KOREATOWN, LOS ANGELES (KABC) -- Los Angeles city crews on Thursday began clearing away massive piles of trash outside a Koreatown home whose owner has been described as a hoarder.
The piles of junk, stacked about 8 feet high in some places on the property, are visible from the street and overhead. They include appliances, books, furniture and clothing, among other items, nearly surrounding the single-story house. Rats and cockroaches have infested the small mountain of debris.
Neighbors say they've been complaining to the city about the residential eyesore for years.
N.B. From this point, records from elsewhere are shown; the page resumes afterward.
-- ==== Sys2Proof/Machine/Estimation.lean ====
section
/-! DEFINITION. Machine/Estimation.lean: the estimation family, `COUNT` (42_count.md), the sub-block
cardinality_estimator_pipeline. Everything is computed in natural numbers, by the integer forms of R175 and by
the configuration function `LinCount` of R176; the spec's exact rational and real formulas are in Certificates/Slice0/Reference.lean. -/

namespace Sys2Proof.Machine

/-- The listed registers among the `m` of the estimator (entries past them are no state, 10_state.md R29). -/
def Memory.within (m : Nat) (regs : Memory) : Memory := regs.filter (fun e => decide (e.1 < m))

/-- `S * 2^127`, where `S = sum(i in [0, m-1]) 2^(-M[i])` (42_count.md R162): each listed register contributes
`2^(127 - M[i])` and each unlisted one, which reads 0, contributes `2^127`. The scale 127 is the largest value 7 bits can
hold, so every term is an integer; assumption log entry 12. -/
def scaledSum (m : Nat) (regs : Memory) : Nat :=
  ((regs.within m).map (fun e => 2 ^ (127 - e.2.toNat))).sum + (m - (regs.within m).length) * 2 ^ 127

/-- `c`, the number of registers equal to 0 (42_count.md R164). -/
def zeroCount (m : Nat) (regs : Memory) : Nat :=
  (regs.within m).countP (fun e => e.2 == 0#7) + (m - (regs.within m).length)

/-- The small-range test `E_raw <= SMALL_K * m` for `S = T / 2^127` (42_count.md R166), in the integer form of R175. -/
def smallRange (P : Params) (m T : Nat) : Bool :=
  decide (Config.smallKDen * P.alphaNum * m * 2 ^ 127 ≤ Config.smallKNum * P.alphaDen * T)

/-- `floor(E_raw)` for `S = T / 2^127` (42_count.md R163, R170), in the integer form of R175. -/
def rawFloor (P : Params) (m T : Nat) : Nat := P.alphaNum * m ^ 2 * 2 ^ 127 / (P.alphaDen * T)

/-- `n`, the floor of the estimate (42_count.md R160): linear counting in the small range when some register is zero
(R167, R176), the raw estimate otherwise (R168, R169). -/
def estimate (P : Params) (m : Nat) (regs : Memory) : Nat :=
  let T := scaledSum m regs
  let c := zeroCount m regs
  if smallRange P m T && c != 0 then P.linCount m c else rawFloor P m T

/-- `COUNT` under the parameters `P` (42_count.md R160); it writes no state (R173). -/
def countCommand (P : Params) (s : State) : State :=
  if s.v then respond (countResponse (estimate P (registerCount s) s.m)) s
  else raiseError .noEstimator s

/-- The meaning of `COUNT` on this hardware instance (42_count.md R160). -/
def execCount (s : State) : Host.Outcome State Fault Refusal := .next (countCommand Config.params s)

end Sys2Proof.Machine
end

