-- ==== Sys2Proof/Machine/Parametric.lean ====
section
/-! DEFINITION. Machine/Parametric.lean: the whole block with its parameters as an argument (00_scope.md R7, 92_eei_decisions.md
last table). Machine/Dispatch.lean and Machine/Step.lean are this block at `Config.params`. -/

namespace Sys2Proof.Machine

/-- The effect of one command under the parameters `P`. -/
def execWith (P : Params) (i : Instr) (s : State) : Host.Outcome State Fault Refusal :=
  match i with
  | .new p => .next (newCommand P p s)
  | .add h => .next (addCommand P h s)
  | .count => .next (countCommand P s)

/-- One step under the parameters `P`. -/
def stepWith (P : Params) (s : State) : Host.Outcome State Fault Refusal := stepBy (execWith P) s

/-- The machine under the parameters `P`. -/
def coreWith (P : Params) : Host.Core :=
  { State := State, Fault := Fault, Refusal := Refusal, step := stepWith P, reset := State.reset }

end Sys2Proof.Machine
end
A 90-year-old woman lives at the home with her son, who had accumulated the junk and on Thursday watched city workers used a bulldozer to haul it away.
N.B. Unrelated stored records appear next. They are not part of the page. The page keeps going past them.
-- ==== Sys2Proof/Tests/Slice0.lean ====
section
/-! SUPPORT. Tests/Slice0.lean: small tests with results taken from spec/95_test_vectors.md and the corner-case tables of the
section files, and for every statement with hypotheses a witness that meets them. -/

namespace Sys2Proof.Tests

open Sys2Proof.Machine Sys2Proof.Safety

/-- The state a step ends in, if it ends in one. -/
def stateOf (o : Host.Outcome State Fault Refusal) : Option State :=
  match o with
  | .next t => some t
  | .fault _ => none
  | .refused _ => none

/-- A state with an estimator of precision `p` and the array `m`. -/
def est (p : BitVec 6) (m : Memory) : State := { State.reset with v := true, prec := p, m := m }

/-- An array whose first registers hold the given values. -/
def regs (xs : List Nat) : Memory :=
  (xs.zipIdx.map (fun e => (e.2, BitVec.ofNat 7 e.1))).filter (fun e => e.2 != 0#7)

/-- The responses waiting after one instruction. -/
def answer (i : Instr) (s : State) : Option (List RspWord) := (stateOf (exec i s)).map State.rspPending

/-- A state in which the host does the given things next. -/
def doing (es : List HostEvent) (s : State) : State := { s with inputs := es }

/-! ### WellFormed: the one check refuses an ill-formed term on each side -/

theorem test_wellFormed_refuses_above : (Instr.new (2 ^ 63)).wellFormed = false := by decide
theorem test_wellFormed_refuses_below : (Instr.new (-2 ^ 63 - 1)).wellFormed = false := by decide
theorem test_wellFormed_accepts_the_ends :
    (Instr.new (2 ^ 63 - 1)).wellFormed = true ∧ (Instr.new (-2 ^ 63)).wellFormed = true := by decide

/-! ### Decode: words written out bit by bit from 30_encoding.md R80, R83 to R85 (opcode byte, then operand) -/

theorem test_decode_new :
    decode (0b00000001#8 ++ 0b0000000000000000000000000000000000000000000000000000000000001010#64) = .ok (.new 10) := by
  decide
theorem test_decode_new_negative :
    decode (0b00000001#8 ++ 0b1111111111111111111111111111111111111111111111111111111111111111#64) = .ok (.new (-1)) := by
  decide
theorem test_decode_add :
    decode (0b00000010#8 ++ 0b1000000000000000000000000000000000000000000000000000000000000001#64) =
      .ok (.add 0x8000000000000001#64) := by decide
theorem test_decode_count : decode (0b00000011#8 ++ 0#64) = .ok .count := by decide
theorem test_decode_rejects_by_name :
    decode 0x000000000000000000#72 = .error (.reservedOpcode 0x00#8) ∧
    decode 0x040000000000000000#72 = .error (.reservedOpcode 0x04#8) ∧
    decode 0x800000000000000004#72 = .error (.reservedOpcode 0x80#8) ∧
    decode 0x030000000000000001#72 = .error (.countOperandNotZero 1#64) ∧
    decode 0x038000000000000000#72 = .error (.countOperandNotZero 0x8000000000000000#64) := by decide
theorem test_encode :
    encode (.new 16) = 0x010000000000000010#72 ∧ encode (.new (-2 ^ 63)) = 0x018000000000000000#72 ∧
    encode (.add 0x7C5F1E7EC483E214#64) = 0x027C5F1E7EC483E214#72 ∧ encode .count = 0x030000000000000000#72 := by decide
theorem test_decodeTableWord :
    decodeTableWord 72 0x010000000000000004 = some (.new 4) ∧ decodeTableWord 72 0x030000000000000001 = none ∧
    decodeTableWord 64 0x010000000000000004 = none := by decide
The cleanup is expected to provide some relief for nearby residents, as well as the homeowner.
"It's overwhelming, honestly," Dwayne Jones, who lives nearby, told ABC7. "You see it every day, and to actually see the crews here -- I'm really just taken aback, how much stuff there is. It's very relieving to see this go."
Experts say hoarding is often tied to a form of emotional loneliness and isolation.
"It's almost like emotional insulation," John Tsilimparis, a Los Angeles-based psychotherapist, told ABC7. "It's the way that they fill in the gaps and the voids in their lives, with these possessions."
Personnel with the Los Angeles County Department of Mental Health and the Los Angeles Police Department's Systemwide Mental Assessment Response Team have visited the home to offer their services, officials said.